Tutorial: R functions edited for parallel processing
14
gravatar for Kevin Blighe
14 months ago by
Kevin Blighe32k
Republic of Ireland
Kevin Blighe32k wrote:

LAST TESTED: OCTOBER 2nd 2018 / في الثالث من سبتمبر 2018

-------------------------------------------

As R is becoming ever more used in bioinformatics, the need for parallel processing is great due to the sheer amounts of data that is being produced.
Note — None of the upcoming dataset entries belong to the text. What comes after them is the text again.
-- ==== Sys2Proof/Laws/Decode.lean ====
section
/-! SUPPORT. The fields of a word written by a format are what the format was given, and the two
bytes of a word make the word again: all a proof needs to take an encoding apart. -/

namespace Sys2Proof

/-! ### The bits of a word written by a format -/

theorem getLsbD_formatA (op : BitVec 4) (nnn : Addr12) (i : Nat) :
    (formatA op nnn).getLsbD i = if i < 12 then nnn.getLsbD i else op.getLsbD (i - 12) := by
  exact (BitVec.getLsbD_append (x := op) (y := nnn)).trans (by simp)

theorem getLsbD_formatRK (op : BitVec 4) (x : Nibble) (kk : Byte) (i : Nat) :
    (formatRK op x kk).getLsbD i = if i < 8 then kk.getLsbD i
      else if i < 12 then (nibbleBits x).getLsbD (i - 8) else op.getLsbD (i - 12) := by
  refine (BitVec.getLsbD_append (x := op) (y := nibbleBits x ++ kk)).trans ?_
  rw [BitVec.getLsbD_append]
  by_cases h : i < 8
  · simp [h, show i < 12 by omega]
  · simp [h]

theorem getLsbD_formatRR (op : BitVec 4) (x y : Nibble) (n : BitVec 4) (i : Nat) :
    (formatRR op x y n).getLsbD i = if i < 4 then n.getLsbD i
      else if i < 8 then (nibbleBits y).getLsbD (i - 4)
      else if i < 12 then (nibbleBits x).getLsbD (i - 8) else op.getLsbD (i - 12) := by
  refine (BitVec.getLsbD_append (x := op) (y := nibbleBits x ++ (nibbleBits y ++ n))).trans ?_
  rw [BitVec.getLsbD_append, BitVec.getLsbD_append]
  by_cases h : i < 4
  · simp [h, show i < 8 by omega, show i < 12 by omega]
  · by_cases h' : i < 8
    · simp [h, h', show i < 12 by omega]
    · simp [h, h']

/-! ### Its fields -/

@[simp] theorem nibbleBits_toFin (x : Nibble) : (nibbleBits x).toFin = x := rfl

theorem toFin_eq_of_bits {b : BitVec 4} {x : Nibble} (h : b = nibbleBits x) : b.toFin = x := by
  subst h; rfl

@[simp] theorem fieldOp_formatA (op : BitVec 4) (nnn : Addr12) :
    fieldOp (formatA op nnn) = op := by
  apply BitVec.eq_of_getLsbD_eq
  intro i hi
  unfold fieldOp
  rw [BitVec.getLsbD_extractLsb', getLsbD_formatA]
  simp [hi]

@[simp] theorem fieldNnn_formatA (op : BitVec 4) (nnn : Addr12) :
    fieldNnn (formatA op nnn) = nnn := by
  apply BitVec.eq_of_getLsbD_eq
  intro i hi
  unfold fieldNnn
  rw [BitVec.getLsbD_extractLsb', getLsbD_formatA]
  simp [hi]

@[simp] theorem fieldOp_formatRK (op : BitVec 4) (x : Nibble) (kk : Byte) :
    fieldOp (formatRK op x kk) = op := by
  apply BitVec.eq_of_getLsbD_eq
  intro i hi
  unfold fieldOp
  rw [BitVec.getLsbD_extractLsb', getLsbD_formatRK]
  simp [hi, show ¬ 12 + i < 8 by omega]

@[simp] theorem fieldX_formatRK (op : BitVec 4) (x : Nibble) (kk : Byte) :
    fieldX (formatRK op x kk) = x := by
  apply toFin_eq_of_bits
  apply BitVec.eq_of_getLsbD_eq
  intro i hi
  rw [BitVec.getLsbD_extractLsb', getLsbD_formatRK]
  simp [hi, show 8 + i < 12 by omega]

@[simp] theorem fieldKk_formatRK (op : BitVec 4) (x : Nibble) (kk : Byte) :
    fieldKk (formatRK op x kk) = kk := by
  apply BitVec.eq_of_getLsbD_eq
  intro i hi
  unfold fieldKk
  rw [BitVec.getLsbD_extractLsb', getLsbD_formatRK]
  simp [hi]

@[simp] theorem fieldOp_formatRR (op : BitVec 4) (x y : Nibble) (n : BitVec 4) :
    fieldOp (formatRR op x y n) = op := by
  apply BitVec.eq_of_getLsbD_eq
  intro i hi
  unfold fieldOp
  rw [BitVec.getLsbD_extractLsb', getLsbD_formatRR]
  simp [hi, show ¬ 12 + i < 8 by omega, show ¬ 12 + i < 4 by omega]

@[simp] theorem fieldX_formatRR (op : BitVec 4) (x y : Nibble) (n : BitVec 4) :
    fieldX (formatRR op x y n) = x := by
  apply toFin_eq_of_bits
  apply BitVec.eq_of_getLsbD_eq
  intro i hi
  rw [BitVec.getLsbD_extractLsb', getLsbD_formatRR]
  simp [hi, show 8 + i < 12 by omega, show ¬ 8 + i < 4 by omega]

@[simp] theorem fieldY_formatRR (op : BitVec 4) (x y : Nibble) (n : BitVec 4) :
    fieldY (formatRR op x y n) = y := by
  apply toFin_eq_of_bits
  apply BitVec.eq_of_getLsbD_eq
  intro i hi
  rw [BitVec.getLsbD_extractLsb', getLsbD_formatRR]
  simp [hi, show 4 + i < 8 by omega]

@[simp] theorem fieldN_formatRR (op : BitVec 4) (x y : Nibble) (n : BitVec 4) :
    fieldN (formatRR op x y n) = n.toFin := by
  have h : (formatRR op x y n).extractLsb' 0 4 = n := by
    apply BitVec.eq_of_getLsbD_eq
    intro i hi
    rw [BitVec.getLsbD_extractLsb', getLsbD_formatRR]
    simp [hi]
  simp only [fieldN, h]

/-- A word is its two bytes, the high one first (R66). -/
@[simp] theorem wordOfBytes_bytes (w : Word) : wordOfBytes (highByte w) (lowByte w) = w := by
  apply BitVec.eq_of_getLsbD_eq
  intro i hi
  refine (BitVec.getLsbD_append (x := highByte w) (y := lowByte w)).trans ?_
  simp only [highByte, lowByte, BitVec.getLsbD_extractLsb']
  by_cases h : i < 8
  · simp [h]
  · simp [h, show i - 8 < 8 by omega, show 8 + (i - 8) = i by omega]

/-- The number of the word of two bytes: `hi * 256 + lo` (R66). -/
theorem wordOfBytes_toNat (hi lo : Byte) :
    (wordOfBytes hi lo).toNat = hi.toNat * 256 + lo.toNat := by
  refine (BitVec.toNat_append hi lo).trans ?_
  rw [Nat.shiftLeft_eq, Nat.mul_comm, ← Nat.two_pow_add_eq_or_of_lt lo.isLt]

/-- A word is known by its family and the rest of its bits. -/
theorem word_eq_of_op_nnn {w w' : Word} (h : fieldOp w = fieldOp w')
    (h' : fieldNnn w = fieldNnn w') : w = w' := by
  apply BitVec.eq_of_getLsbD_eq
  intro i hi
  by_cases hlt : i < 12
  · have := congrArg (fun b => b.getLsbD i) h'
    simpa [fieldNnn, hlt] using this
  · have := congrArg (fun b => b.getLsbD (i - 12)) h
    simpa [fieldOp, show i - 12 < 4 by omega, show 12 + (i - 12) = i by omega] using this

/-! ### The fields as numbers (R91) -/

theorem fieldOp_toNat (w : Word) : (fieldOp w).toNat = w.toNat / 4096 := by
  have := w.isLt
  simp [fieldOp, Nat.shiftRight_eq_div_pow]
  omega

theorem fieldX_val (w : Word) : (fieldX w).val = w.toNat / 256 % 16 := by
  show ((w.extractLsb' 8 4).toNat) = _
  simp [Nat.shiftRight_eq_div_pow]

theorem fieldY_val (w : Word) : (fieldY w).val = w.toNat / 16 % 16 := by
  show ((w.extractLsb' 4 4).toNat) = _
  simp [Nat.shiftRight_eq_div_pow]

theorem fieldN_val (w : Word) : (fieldN w).val = w.toNat % 16 := by
  show ((w.extractLsb' 0 4).toNat) = _
  simp

theorem fieldKk_toNat (w : Word) : (fieldKk w).toNat = w.toNat % 256 := by
  simp [fieldKk]

theorem fieldNnn_toNat (w : Word) : (fieldNnn w).toNat = w.toNat % 4096 := by
  simp [fieldNnn]

/-! ### The opcode map's masks, as fields -/

theorem and_maskF000 (w : Word) : w &&& 0xF000#16 = formatA (fieldOp w) 0 := by
  apply BitVec.eq_of_getLsbD_eq
  intro i hi
  rw [BitVec.getLsbD_and, getLsbD_formatA]
  simp only [fieldOp, BitVec.getLsbD_extractLsb']
  interval_cases i <;> simp

theorem and_maskF00F (w : Word) :
    w &&& 0xF00F#16 = formatRR (fieldOp w) 0 0 (nibbleBits (fieldN w)) := by
  show _ = formatRR (fieldOp w) 0 0 (w.extractLsb' 0 4)
  apply BitVec.eq_of_getLsbD_eq
  intro i hi
  rw [BitVec.getLsbD_and, getLsbD_formatRR]
  simp only [fieldOp, nibbleBits, BitVec.getLsbD_extractLsb']
  interval_cases i <;> simp

theorem and_maskF0FF (w : Word) : w &&& 0xF0FF#16 = formatRK (fieldOp w) 0 (fieldKk w) := by
  apply BitVec.eq_of_getLsbD_eq
  intro i hi
  rw [BitVec.getLsbD_and, getLsbD_formatRK]
  simp only [fieldOp, fieldKk, nibbleBits, BitVec.getLsbD_extractLsb']
  interval_cases i <;> simp

/-- The bits a row fixes are those of its pattern (R94). -/
theorem OpRow.hits_iff (r : OpRow) (w : Word) : r.hits w = true ↔ w &&& r.mask = r.pattern := by
  simp [OpRow.hits]

/-- A row that fixes the family alone is hit by the words of that family. -/
theorem hits_family (w : Word) (op : BitVec 4) (name : String) :
    (OpRow.mk name (formatA op 0) 0xF000).hits w = true ↔ fieldOp w = op := by
  rw [OpRow.hits_iff]
  show w &&& 0xF000#16 = formatA op 0 ↔ _
  rw [and_maskF000]
  exact ⟨fun h => by simpa using congrArg fieldOp h, fun h => by rw [h]⟩

/-- A row that fixes the family and n is hit by the words with both. -/
theorem hits_family_n (w : Word) (op : BitVec 4) (n : Nibble) (name : String) :
    (OpRow.mk name (formatRR op 0 0 (nibbleBits n)) 0xF00F).hits w = true
      ↔ fieldOp w = op ∧ fieldN w = n := by
  rw [OpRow.hits_iff]
  show w &&& 0xF00F#16 = formatRR op 0 0 (nibbleBits n) ↔ _
  rw [and_maskF00F]
  exact ⟨fun h => ⟨by simpa using congrArg fieldOp h, by simpa using congrArg fieldN h⟩,
    fun h => by rw [h.1, h.2]⟩

/-- A row that fixes the family and kk is hit by the words with both. -/
theorem hits_family_kk (w : Word) (op : BitVec 4) (kk : Byte) (name : String) :
    (OpRow.mk name (formatRK op 0 kk) 0xF0FF).hits w = true ↔ fieldOp w = op ∧ fieldKk w = kk := by
  rw [OpRow.hits_iff]
  show w &&& 0xF0FF#16 = formatRK op 0 kk ↔ _
  rw [and_maskF0FF]
  exact ⟨fun h => ⟨by simpa using congrArg fieldOp h, by simpa using congrArg fieldKk h⟩,
    fun h => by rw [h.1, h.2]⟩

/-- A word that hits a row of the map is legal (R95). -/
theorem legalWord_of_hits {r : OpRow} {w : Word} (hr : r ∈ opcodeTable) (h : r.hits w = true) :
    legalWord w = true := List.any_eq_true.mpr ⟨r, hr, h⟩

/-! ### A word is its fields -/

theorem formatA_fields (w : Word) : formatA (fieldOp w) (fieldNnn w) = w :=
  word_eq_of_op_nnn (by simp) (by simp)

theorem formatRK_fields (w : Word) : formatRK (fieldOp w) (fieldX w) (fieldKk w) = w := by
  apply BitVec.eq_of_getLsbD_eq
  intro i hi
  rw [getLsbD_formatRK]
  show (if i < 8 then (w.extractLsb' 0 8).getLsbD i
    else if i < 12 then (w.extractLsb' 8 4).getLsbD (i - 8)
    else (w.extractLsb' 12 4).getLsbD (i - 12)) = _
  simp only [BitVec.getLsbD_extractLsb']
  interval_cases i <;> simp

theorem formatRR_fields (w : Word) :
    formatRR (fieldOp w) (fieldX w) (fieldY w) (nibbleBits (fieldN w)) = w := by
  apply BitVec.eq_of_getLsbD_eq
  intro i hi
  rw [getLsbD_formatRR]
  show (if i < 4 then (w.extractLsb' 0 4).getLsbD i
    else if i < 8 then (w.extractLsb' 4 4).getLsbD (i - 4)
    else if i < 12 then (w.extractLsb' 8 4).getLsbD (i - 8)
    else (w.extractLsb' 12 4).getLsbD (i - 12)) = _
  simp only [BitVec.getLsbD_extractLsb']
  interval_cases i <;> simp

end Sys2Proof
end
I thought that it would be very useful to have a thread where people can put their R functions that they have enabled for parallel processing.

load doParallel and associated packages

require(doParallel)

set cores / threads

cores <- 12

Note: you can automatically detect the number of CPU cores with cores <- makeCluster(detectCores(), type='PSOCK')

detect system and then register the cores appropriately

system <- Sys.info()['sysname']

# if user is on Windows, cores / threads for certain functions have
# to be registered differently, i.e., as a cluster object that implements
# SNOW functionality.
# If on Mac / Linux, they are registered via 'mc.cores' and as a number of
# cores to registerDoParallel()
cl <- NULL
if (system == 'Windows') {
    cl <- makeCluster(getOption('cl.cores', cores))
    registerDoParallel(cl)
    registerDoSEQ()
    on.exit(stopCluster(cl))
} else {
    options('mc.cores' = cores)
    registerDoParallel(cores)
}

load testing airway data

require(airway)
data("airway")

-------------------------------------------

1, regression analysis (any type of lm, glm, clogit, et cetera [here, glm])

I originally wrote this for work in which I had to run a genomewide conditional logistic regression model with family ID (FID) as the matching stratum and testing each SNP, genomewide, independently, and adjusting for age + gender + PC1 + PC2.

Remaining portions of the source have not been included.